Although it may have somewhat negative PR, it seems depleted Uranium — a by-product from uranium enrichment and of no use in nuclear applications because the radioactive component has been removed — could now hold some of the key to their research. Liddle has shown that, by linking more than one uranium atom together via a bridging toluene molecule, SMM behavior is exhibited.

He said: “At this stage it is too early to say where this research might lead, but single-molecule magnets have been the subject of intense study because of their potential applications to make a step change in data storage capacity and realize high performance computing techniques such as quantum information processing and spintronics.”

Liddle said: “The inherent properties of uranium place it between popularly researched transition and lanthanide metals, and this means it has the best of both worlds. It is, therefore, an attractive candidate for SMM chemistry, but this has never been realized in polymetallic systems, which is necessary to make them work at room temperature.”
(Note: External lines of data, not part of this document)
/-- Until the frame is complete the synchronizer may take the next byte. -/
theorem rxReady_collecting {s : State} (hs : ReadyToHunt s) (p rest : List Byte) (ts : List Turn) :
    rxReady (s.collecting p rest ts) = true := by
  obtain ⟨hst, hen, hv⟩ := hs
  by_cases h0 : p = []
  · subst h0
    simp [rxReady, State.collecting, hen, hv]
  · by_cases h8 : p.length < 8
    · simp [rxReady, State.collecting, Sync.collecting_header h0 h8]
    · simp [rxReady, State.collecting, Sync.collecting_body (Nat.le_of_not_lt h8)]

/-- A byte that does not complete the frame is collected: the first, one of a header, the header's last, one of a
body. -/
theorem rxByte_collecting {s : State} (hs : ReadyToHunt s) {p : List Byte} {b : Byte} (h : FrameBegins (p ++ [b]))
    (rest : List Byte) (ts : List Turn) :
    rxByte b (s.collecting p rest ts) = s.collecting (p ++ [b]) rest ts := by
  obtain ⟨hstart, hheader⟩ := h
  have hlen : (p ++ [b]).length = p.length + 1 := List.length_append
  have hne : p ++ [b] ≠ [] := by simp
  obtain rfl | ⟨h0, h7⟩ | ⟨h0, h7⟩ | h8 :
      p = [] ∨ (p ≠ [] ∧ p.length < 7) ∨ (p ≠ [] ∧ p.length = 7) ∨ 8 ≤ p.length := by
    rw [ne_eq, ← List.length_eq_zero_iff]
    omega
  · exact rxByte_startsHeader hs.1 (hstart hne)
  · rw [State.collecting, State.collecting, Sync.collecting_header h0 (by omega),
      Sync.collecting_header hne (by omega)]
    exact rxByte_collectsHeader rfl (show (p ++ [b]).length ≠ 8 by omega)
  · have h8 : (p ++ [b]).length = 8 := by omega
    obtain ⟨hv, -⟩ := hheader h8.ge
    rw [List.take_of_length_le h8.le] at hv
    rw [State.collecting, State.collecting, Sync.collecting_header h0 (by omega), Sync.collecting_body h8.ge,
      List.take_of_length_le h8.le, List.drop_of_length_le h8.le]
    exact rxByte_startsBody rfl h8 hv
  · obtain ⟨-, hl⟩ := hheader (by omega)
    rw [List.getD_append _ _ _ _ (by omega)] at hl
    rw [State.collecting, State.collecting, Sync.collecting_body h8, Sync.collecting_body (by omega),
      List.take_append_of_le_length h8, List.drop_append_of_le_length h8, List.getD_append _ _ _ _ (by omega)]
    refine rxByte_collectsBody rfl (show (p.drop 8 ++ [b]).length ≠ (p.getD 5 0).toNat + 2 from ?_)
    rw [List.length_append, List.length_drop, List.length_singleton]
    omega

/-- The turn after the bytes `p` takes the next byte. -/
theorem runSteps_nextByte {s : State} (hs : ReadyToHunt s) {k : Nat} {p rest : List Byte} {b : Byte} {ts : List Turn}
    (h : runSteps k s = .next (s.collecting p (b :: rest) (.sync :: ts))) :
    runSteps (k + 1) s = .next (rxByte b (s.collecting p rest ts)) := by
  rw [runSteps_succ_of_next h]
  exact step_takesByte rfl rfl (rxReady_collecting hs _ _ _)

/-- Turn by turn the bytes of a frame that is not complete are collected, and nothing else changes. -/
theorem runSteps_collecting {s : State} (hs : ReadyToHunt s) (p : List Byte) :
    ∀ (rest : List Byte) (ts : List Turn), FrameBegins p → s.rxs = p ++ rest → SyncTurnsDue s p.length ts →
    runSteps p.length s = .next (s.collecting p rest ts) := by
  induction p using List.reverseRecOn with
  | nil =>
    intro rest ts _ hr hd
    exact congrArg _ (collecting_nil hr hd).symm
  | append_singleton p b ih =>
    intro rest ts hf hr hd
    have hp : FrameBegins p := by simpa using hf.take p.length
    rw [List.append_assoc, List.singleton_append] at hr
    rw [SyncTurnsDue, List.length_append, List.length_singleton, List.replicate_succ', List.append_assoc,
      List.singleton_append] at hd
    rw [List.length_append, List.length_singleton, runSteps_nextByte hs (ih _ _ hp hr hd), rxByte_collecting hs hf]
Liddle’s work has attracted international interest. He recently won a prestigious €1m European Research Council Grant to study speculative and ground-breaking research into molecular depleted uranium chemistry. His research already has been highlighted in the media by Chemistry World, Chemical and Engineering News, Chemistry in Australia, and The Sunday Times Magazine. Liddle has obtained several previous grants related to this work, including from the EPSRC and the Royal Society, and he was invited to speak at the International Chemical Congress of Pacific Basin Societies in 2010.

Liddle is also a regular contributor to the School of Chemistry’s award-winning Periodic Table of Videos — www.periodicvideos.com. The Web site, created by Brady Haran, the University’s film maker in residence, won the 2008 IChemE Petronas Award for excellence in education and training.